Study finds alarming rate of decline in ChatGPT performance
A new study by researchers from the University of California, Berkeley and Stanford University has found that ChatGPT, developed by OpenAI, is experiencing a significant decline in performance, and may even be getting worse.
Stay up-to-date with the latest cryptocurrency market trends and blockchain news and information by following CFTime page now.
Researchers analyzed different versions of ChatGPT and developed strict benchmarks to evaluate the model's ability in mathematical, coding, and visual reasoning tasks. The results showed a stunning decline in ChatGPT's performance.
Tests showed that in the mathematical challenge of determining prime numbers, ChatGPT's accuracy dropped from 97.6% in March to 2.4% in June. The decline was especially noticeable in the software coding abilities of the chatbot.
In addition, researchers evaluated reasoning abilities using visual prompts from the Abstract Reasoning Corpus (ARC) dataset, and observed a significant decline. The study also found that the percentage of direct executable generation for GPT-4 dropped from 52% in March to 10.0% in June. These results were obtained using a pure version of the model, meaning no code interpreter plug-ins were involved.
Researchers hypothesize that this may be one of the side effects of the updates OpenAI made when developing ChatGPT, such as changes introduced to prevent ChatGPT from answering dangerous questions. However, this safety alignment may reduce ChatGPT's usefulness for other tasks. The model now tends to give verbose, indirect answers rather than clear answers.
AI expert Santiago Valderrama suggested a possibility on Twitter that a "cheaper, faster" model mix may have replaced the original ChatGPT architecture. He speculated that there are rumors that OpenAI is using several smaller, more specialized GPT-4 models that act like one big model but with lower operating costs. He believes this may speed up response times for users, but may lower the model's capabilities.

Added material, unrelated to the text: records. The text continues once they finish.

/-- TIMESTAMP_COUNTER_ADVANCE (R37, R112, R113, R118, R142): with the reference PRESENT the counter advances by one
modulo 2^32, and in the same step (DESIGN CHOICE, log 5) every read side passes to its next phase: READING from S to 0;
COMPLETING up to S, then to IDLE, or to a wait at phase 0 for a release postponed behind it (DEDUCED, log 17). A release
instant reached in COMPLETING is postponed, no row stands on a port, and nothing else of a bond changes but what it takes
of what was on its way to it: everything, or what the operand names (`s.arrived`, DESIGN CHOICE, log 1), and nothing where
it names nothing. With the reference ABSENT nothing changes. -/
def Obligations.UnitTimeAdvancesCounterAndPhases : Prop :=
  ∀ (arrivals : Option (List (BondId × Sender))) (s : State),
    (s.refmon.present = false → exec (.timestampCounterAdvance arrivals) s = .next s)
    ∧ (s.refmon.present = true → ∃ t d, exec (.timestampCounterAdvance arrivals) s = .next t ∧ d = s.arrived arrivals
        ∧ ((∀ b, (s.bonds.get b).inFlight = []) ∨ arrivals = some [] → d = s)
        ∧ (arrivals = none → ∀ b, (t.bonds.get b).inFlight = [])
        ∧ t = { d with timestamp := s.timestamp + 1, bonds := t.bonds }
        ∧ ∀ b, let bd := d.bonds.get b
          let bd' := t.bonds.get b
          bd' = { bd with
              rd := bd'.rd
              rel := { bd.rel with postponed := bd'.rel.postponed }
              ra := { bd.ra with presented := none, runShape := bd'.ra.runShape } }
          ∧ (bd'.rel.postponed = true ↔ bd.rel.postponed = true
              ∨ bd.rel.state = .countdown ∧ bd.rel.instant = some (s.timestamp + 1) ∧ bd'.rd.state = .completing)
          ∧ (bd.rd.state = .idle → bd'.rd = bd.rd ∧ bd'.ra.runShape = bd.ra.runShape)
          ∧ (bd.rd.state = .reading → bd'.ra.runShape = bd.ra.runShape ∧ bd'.rd = { bd.rd with
              phase := if bd.runSweep ≤ bd.rd.phase then 0 else bd.rd.phase + 1, slotTaken := false })
          ∧ (bd.rd.state = .completing → bd.rd.phase = 0 → bd'.rd = bd.rd ∧ bd'.ra.runShape = bd.ra.runShape)
          ∧ (bd.rd.state = .completing → 0 < bd.rd.phase → bd.rd.phase < bd.runSweep →
              bd'.ra.runShape = bd.ra.runShape
                ∧ bd'.rd = { bd.rd with phase := bd.rd.phase + 1, slotTaken := false })
          ∧ (bd.rd.state = .completing → 0 < bd.rd.phase → bd.runSweep ≤ bd.rd.phase →
              bd.rel.state = .countdown → bd.rel.postponed = true →
              bd'.ra.runShape = bd.ra.runShape ∧ bd'.rd = { bd.rd with phase := 0, slotTaken := false })
          ∧ (bd.rd.state = .completing → 0 < bd.rd.phase → bd.runSweep ≤ bd.rd.phase →
              bd.rel.state ≠ .countdown ∨ bd.rel.postponed = false →
              bd'.ra.runShape = none ∧ bd'.rd = ⟨.idle, 0, 0, false, false⟩))

/-- LANE_ENABLE on a lane in OFF (R19; the polarity and the timeout are those of the written word, log 10): ACQUIRING with
the effective polarity loaded, all runs 0, and the timer running or held at zero by the reference. -/
def Obligations.EnableTakesAnOffLaneToAcquiring : Prop :=
  ∀ (n : Lane) (v : Word) (s : State) (x : Txn), s.Takes false (laneAddr n 0) x → s.SnapLaneOk →
    (s.lanes.get n).mode = .off → v.getLsbD 0 = true → ∃ t, exec (.laneEnable n v) s = .next t
      ∧ t = { s.withTxn x with lanes := s.lanes.set n (t.lanes.get n) }
      ∧ t.lanes.get n =
          { enable := true
            cfgPolarity := if v.getLsbD 1 then .inverted else .normal
            autoPolarity := v.getLsbD 2
            acqTimeout := if v.extractLsb' 8 8 = 0 then 1 else v.extractLsb' 8 8
            mode := .acquiring
            polarity := if v.getLsbD 1 then .inverted else .normal
            lockRun := 0, invRun := 0, strikes := 0, relief := 0
            lastLoss := (s.lanes.get n).lastLoss
            invalidSymbols := (s.lanes.get n).invalidSymbols
            lockLosses := (s.lanes.get n).lockLosses
            acqFailures := (s.lanes.get n).acqFailures
            acqTimer := if s.refmon.present then .running 0 ((t.lanes.get n).acqTimeout.toNat * 10) else .held 0 }

/-- LANE_ENABLE on a lane that is enabled already (R19): the word is stored and nothing else happens; the effective
polarity and the timer stay as they are. -/
def Obligations.EnableOfAnEnabledLaneOnlyStores : Prop :=
  ∀ (n : Lane) (v : Word) (s : State) (x : Txn), s.Takes false (laneAddr n 0) x →
    (s.lanes.get n).mode ≠ .off → v.getLsbD 0 = true →
    exec (.laneEnable n v) s = .next { s.withTxn x with lanes := s.lanes.set n { s.lanes.get n with
      enable := true
      cfgPolarity := if v.getLsbD 1 then .inverted else .normal
      autoPolarity := v.getLsbD 2
      acqTimeout := if v.extractLsb' 8 8 = 0 then 1 else v.extractLsb' 8 8
      invRun := if v.getLsbD 2 then (s.lanes.get n).invRun else 0 } }

/-- LANE_DISABLE (R29, R50, R177): a lane in OFF only stores the word; a lane in any other state stores it and goes to OFF,
its buffer is cleared, and a snapshot request in progress on it is aborted with LANE_DOWN. From LOCKED the loss is counted
and flagged, and a SEEN or CONFIRMED entry becomes STALE with repeat count 0 (where no earlier notice of the lane or the
roll-call unit, still on its way, moves the owning bond; log 1); the notices stay on their way as the operands say. -/
def Obligations.DisableTakesALaneToOff : Prop :=
  ∀ (n : Lane) (v : Word) (late lateEntry : Bool) (s : State) (x : Txn), s.Takes false (laneAddr n 0) x →
    v.getLsbD 0 = false →
    ((s.lanes.get n).mode = .off → exec (.laneDisable n v late lateEntry) s =
      .next { s.withTxn x with lanes := s.lanes.set n { s.lanes.get n with
        enable := false
        cfgPolarity := if v.getLsbD 1 then .inverted else .normal
        autoPolarity := v.getLsbD 2
        acqTimeout := if v.extractLsb' 8 8 = 0 then 1 else v.extractLsb' 8 8
        invRun := if v.getLsbD 2 then (s.lanes.get n).invRun else 0 } })
    ∧ ((s.lanes.get n).mode ≠ .off → ∃ t, exec (.laneDisable n v late lateEntry) s = .next t
      ∧ t.lanes.get n =
          { enable := false
            cfgPolarity := if v.getLsbD 1 then .inverted else .normal
            autoPolarity := v.getLsbD 2
            acqTimeout := if v.extractLsb' 8 8 = 0 then 1 else v.extractLsb' 8 8
            mode := .off
            polarity := (s.lanes.get n).polarity
            lockRun := 0, invRun := 0, strikes := 0, relief := 0
            lastLoss := if (s.lanes.get n).mode = .locked then some .disabled else (s.lanes.get n).lastLoss
            invalidSymbols := (s.lanes.get n).invalidSymbols
            lockLosses := if (s.lanes.get n).mode = .locked then satInc (s.lanes.get n).lockLosses
              else (s.lanes.get n).lockLosses
            acqFailures := (s.lanes.get n).acqFailures
            acqTimer := .stopped }
      ∧ State.OtherLanes n s t ∧ State.SameTime s t ∧ t.port = (s.withTxn x).port
      ∧ (t.bufs.get n).entries = [] ∧ (t.bufs.get n).side = .closed
      ∧ (s.snap.state = .armed ∨ s.snap.state = .filling → s.snap.lane = some n →
          t.snap = { s.snap with state := .aborted, abort := some .laneDown, timer := .stopped }
          ∧ t.globalFlag .snapshotEnd = true)
      ∧ ((s.snap.state ≠ .armed ∧ s.snap.state ≠ .filling) ∨ s.snap.lane ≠ some n → t.snap = s.snap)
      ∧ ((s.lanes.get n).mode ≠ .locked → t.rolls = s.rolls ∧ t.irq.lanePending = s.irq.lanePending)
      ∧ ((s.lanes.get n).mode = .locked → t.laneFlag n .lockLost = true
          ∧ (t.rolls.get n).listening = false ∧ (t.rolls.get n).openRec = none
          ∧ (late = true ∨ (∀ b, s.inFlightFrom b (.receiver n) = false) →
              lateEntry = true ∨ (∀ b, s.inFlightFrom b .rollCall = false) →
              ((s.rolls.get n).entry.status = .seen ∨ (s.rolls.get n).entry.status = .confirmed →
                (t.rolls.get n).entry = { (s.rolls.get n).entry with status := .stale, repeats := 0 })
              ∧ ((s.rolls.get n).entry.status = .empty ∨ (s.rolls.get n).entry.status = .stale →
                (t.rolls.get n).entry = (s.rolls.get n).entry))
          ∧ (late = true → lateEntry = true → ∀ b, (t.bonds.get b).inFlight =
              if s.owner n = some b then
                (s.bonds.get b).inFlight
                  ++ (if (s.rolls.get n).entry.status = .seen ∨ (s.rolls.get n).entry.status = .confirmed then
                      [.entryStatus n .stale] else [])
                  ++ [.lockLost n .disabled]
              else (s.bonds.get b).inFlight)))

/-- ACQ_TIMEOUT (R20): in ACQUIRING with its timer running and counted to its limit, the failure is counted and flagged
and the timer starts from zero with the timeout configured now; otherwise nothing happens (DEDUCED, log 3). -/
def Obligations.AcquisitionTimeoutCountsAndRestarts : Prop :=
  ∀ (n : Lane) (s : State),
    ((s.lanes.get n).mode = .acquiring → (s.lanes.get n).acqTimer.due = true →
      exec (.acqTimeout n) s = .next ({ s with lanes := s.lanes.set n { s.lanes.get n with
          acqFailures := satInc (s.lanes.get n).acqFailures
          acqTimer := .running 0 ((s.lanes.get n).acqTimeout.toNat * 10) } }.raiseLane n .acqFailed))
    ∧ ((s.lanes.get n).mode ≠ .acquiring ∨ (s.lanes.get n).acqTimer.due = false →
      exec (.acqTimeout n) s = .next s)

/-- FREQUENCY_LOCK (R21): a lane in ACQUIRING with the reference PRESENT goes to SEEKING with its timer stopped and its
runs 0; in any other case nothing happens. -/
def Obligations.FrequencyLockTakesAcquiringToSeeking : Prop :=
  ∀ (n : Lane) (s : State),
    ((s.lanes.get n).mode = .acquiring → s.refmon.present = true →
      exec (.frequencyLock n) s = .next { s with lanes := s.lanes.set n { s.lanes.get n with
        mode := .seeking, acqTimer := .stopped, lockRun := 0, invRun := 0 } })
    ∧ ((s.lanes.get n).mode ≠ .acquiring ∨ s.refmon.present = false → exec (.frequencyLock n) s = .next s)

NVIDIA Senior AI Scientist Dr. Jm Fan shared his insights on Twitter, stating that more security typically comes at the cost of less practicality. He believes understanding these results is related to how OpenAI fine-tunes its models.

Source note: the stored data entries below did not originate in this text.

/-- Settles O27: the entry is `Entry.takeOutcome` of the record's judgement, case by case. -/
theorem completeRecordMovesTheEntry : Obligations.CompleteRecordMovesTheEntry := by
  intro n u h s rec hlocked hpol hstrikes hquiet hrec hcomplete
  obtain ⟨t, hexec, htaken⟩ := execLaneSymbol_completes (h := h) hlocked hpol hstrikes hquiet hrec hcomplete
  have hout := htaken.outcome
  have hentry := hout.entry
  have hbonds := hout.bonds
  have hflag := hout.flag
  simp only [State.modRoll_get, if_true] at hentry hbonds hflag
  refine ⟨t, hexec, ?_, htaken.otherLanes, htaken.time, htaken.port, hbonds,
    fun m hm => ⟨(hout.otherRolls m hm).trans (by simp [hm]), htaken.otherBufs m hm⟩, ?_⟩
  · exact hout.openRec.trans (by simp)
  change (t.rolls.get n).entry = (s.rolls.get n).entry.takeOutcome _ s.timestamp at hentry
  dsimp only
  rw [hentry]
  generalize (s.rolls.get n).entry = e at *
  refine ⟨fun hsum => ?_, fun hsum hbad => ?_, fun hsum hlabel hindex => ?_⟩
  · rw [judgeRecord_checkFailure (rec := ⟨rec.words ++ [u], rec.sum + u⟩) hsum] at hflag ⊢
    exact ⟨rfl, hflag _ rfl⟩
  · rw [judgeRecord_malformed (rec := ⟨rec.words ++ [u], rec.sum + u⟩) hsum hbad] at hflag ⊢
    exact ⟨rfl, hflag _ rfl⟩
  · rw [judgeRecord_passes (rec := ⟨rec.words ++ [u], rec.sum + u⟩) hsum hlabel hindex] at hflag ⊢
    exact Entry.takeValid_cases e (recordOf (rec.words ++ [u])) s.timestamp fun f => hflag f

end Sys2Proof.Machine

/-! LANE_DISABLE: the buffer that stays cleared, and the entry, whatever the lane's notices bring (R29, R50, R121). -/

namespace Sys2Proof.Machine

/-! ## A cleared buffer stays cleared -/

/-- A cleared buffer: nothing in it, and its write side CLOSED (R121). -/
def Buffer.Cleared (bf : Buffer) : Prop := bf.entries = [] ∧ bf.side = .closed

theorem Buffer.clear_cleared (bf : Buffer) : bf.clear.Cleared := ⟨rfl, rfl⟩

theorem Buffer.Cleared.close {bf : Buffer} (h : bf.Cleared) : bf.close.Cleared := ⟨h.1, rfl⟩

/-- A move that leaves the buffer of lane `n` cleared where it is. -/
def KeepsCleared (n : Lane) (s t : State) : Prop := (s.bufs.get n).Cleared → (t.bufs.get n).Cleared

theorem KeepsCleared.of_bufs {n : Lane} {s t : State} (h : t.bufs = s.bufs) : KeepsCleared n s t := fun hs => by
  rw [h]
  exact hs

theorem KeepsCleared.of_get {n : Lane} {s t : State}
    (h : t.bufs.get n = (s.bufs.get n).clear ∨ t.bufs.get n = (s.bufs.get n).close ∨ t.bufs.get n = s.bufs.get n) :
    KeepsCleared n s t := fun hs => by
  rcases h with h | h | h <;> rw [h]
  · exact Buffer.clear_cleared _
  · exact hs.close
  · exact hs

theorem takeFault_keepsCleared (n : Lane) (b : BondId) (cause : FaultCause) (lane : Option Lane) (index : Option Index)
    (detail : Option Detail) (s : State) : KeepsCleared n s (takeFault b cause lane index detail s) := by
  refine .of_get ?_
  by_cases hlt : (s.bonds.get b).retrain < (s.bonds.get b).cfg.retrainLimit.toNat
  · obtain ⟨-, hbufs, -⟩ := takeFault_retrains cause lane index detail hlt
    rw [hbufs]
    split
    · exact .inl rfl
    · exact .inr (.inr rfl)
  · obtain ⟨-, hbufs, -, -⟩ := takeFault_halts cause lane index detail (Nat.not_lt.mp hlt)
    rw [hbufs]
    split
    · exact .inr (.inl rfl)
    · exact .inr (.inr rfl)

/-- An entry to ALIGNING opens no write side but a member's (R83). -/
theorem evaluateRollCall_keepsCleared {n : Lane} {b : BondId} {s : State} (hn : (s.bonds.get b).cfg.isMember n = false) :
    KeepsCleared n s (evaluateRollCall b s) := by
  unfold evaluateRollCall
  split
  · exact .of_bufs rfl
  · split
    · exact takeFault_keepsCleared n b _ _ _ _ s
    · rw [enterAligning_eq]
      refine .of_get (.inr (.inr ((Eight.get_mapIdx ..).trans (if_pos (Bond.indexOf_none fun i hi => ?_)))))
      exact Bool.eq_false_iff.mp hn (State.rollMap_isMember hi)

theorem startMend_keepsCleared (n : Lane) (b : BondId) (m : Lane) (cause : TriggerCause) (s : State) :
    KeepsCleared n s (startMend b m cause s) := by
  rw [startMend_eq]
  refine .of_get ?_
  rw [State.clearBufs_get]
  split
  · exact .inl rfl
  · exact .inr (.inr rfl)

He speculated that from March to June, OpenAI spent a lot of time fine-tuning and did not have time to fully restore other important abilities. Fan believes other factors may also be at play, including efforts to cut costs, introducing warnings and disclaimers that may "simplify" the model, and a lack of extensive feedback from the community.

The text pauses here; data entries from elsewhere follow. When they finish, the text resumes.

-- ==== Sys2Proof/Machine/Dispatch.lean ====
section
/-! DEFINITION. `execute` of 40_control.md R69: one arm per command, each a call of its meaning. -/

namespace Sys2Proof.Machine

def exec (i : Instr) (s : State) : Host.Outcome State Fault Refusal :=
  match i with
  | .nop => Sys2Proof.Machine.execNop s
  | .crc8Ivenc => Sys2Proof.Machine.execCrc8Ivenc s
  | .crc8Buf => Sys2Proof.Machine.execCrc8Buf s
  | .lrcBuf => Sys2Proof.Machine.execLrcBuf s
  | .gchkIvenc => Sys2Proof.Machine.execGchkIvenc s
  | .verifyG0 => Sys2Proof.Machine.execVerifyG0 s
  | .verifyG1 => Sys2Proof.Machine.execVerifyG1 s
  | .md5Init => Sys2Proof.Machine.execMd5Init s
  | .md5Update => Sys2Proof.Machine.execMd5Update s
  | .md5UpdateSumb => Sys2Proof.Machine.execMd5UpdateSumb s
  | .md5Final dest => Sys2Proof.Machine.execMd5Final dest s
  | .cmpDigest => Sys2Proof.Machine.execCmpDigest s
  | .kdHex => Sys2Proof.Machine.execKdHex s
  | .kdUuid => Sys2Proof.Machine.execKdUuid s
  | .kdG0 => Sys2Proof.Machine.execKdG0 s
  | .kdG1 => Sys2Proof.Machine.execKdG1 s
  | .ivMaskG0 => Sys2Proof.Machine.execIvMaskG0 s
  | .ivMaskG1 => Sys2Proof.Machine.execIvMaskG1 s
  | .ivUnmaskG0 => Sys2Proof.Machine.execIvUnmaskG0 s
  | .ivUnmaskG1 => Sys2Proof.Machine.execIvUnmaskG1 s
  | .aesCbcEnc pad => Sys2Proof.Machine.execAesCbcEnc pad s
  | .aesCbcDec pad => Sys2Proof.Machine.execAesCbcDec pad s

end Sys2Proof.Machine
end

AI experts suggest that ChatGPT users may need to lower their expectations. The crazy idea generator that many people initially encountered with the machine looks more subdued - perhaps not as impressive.
Even though ChatGPT's performance has declined, it is still a very powerful model with many impressive capabilities. Additionally, this decline may only be a temporary phenomenon, as OpenAI may make further improvements. Therefore, ChatGPT is still a very valuable tool that can be used for various language and natural language processing tasks.
How can we prevent further deterioration? Some advocates suggest using development models like Meta's LLaMA for community debugging. Continuous benchmark testing and early regression detection are critical.
In addition, ChatGPT's decline also reminds us to balance the security and practicality of AI models. These models need to maintain their performance and functionality while remaining secure. This requires careful fine-tuning and optimization of the models to ensure they can meet a variety of needs.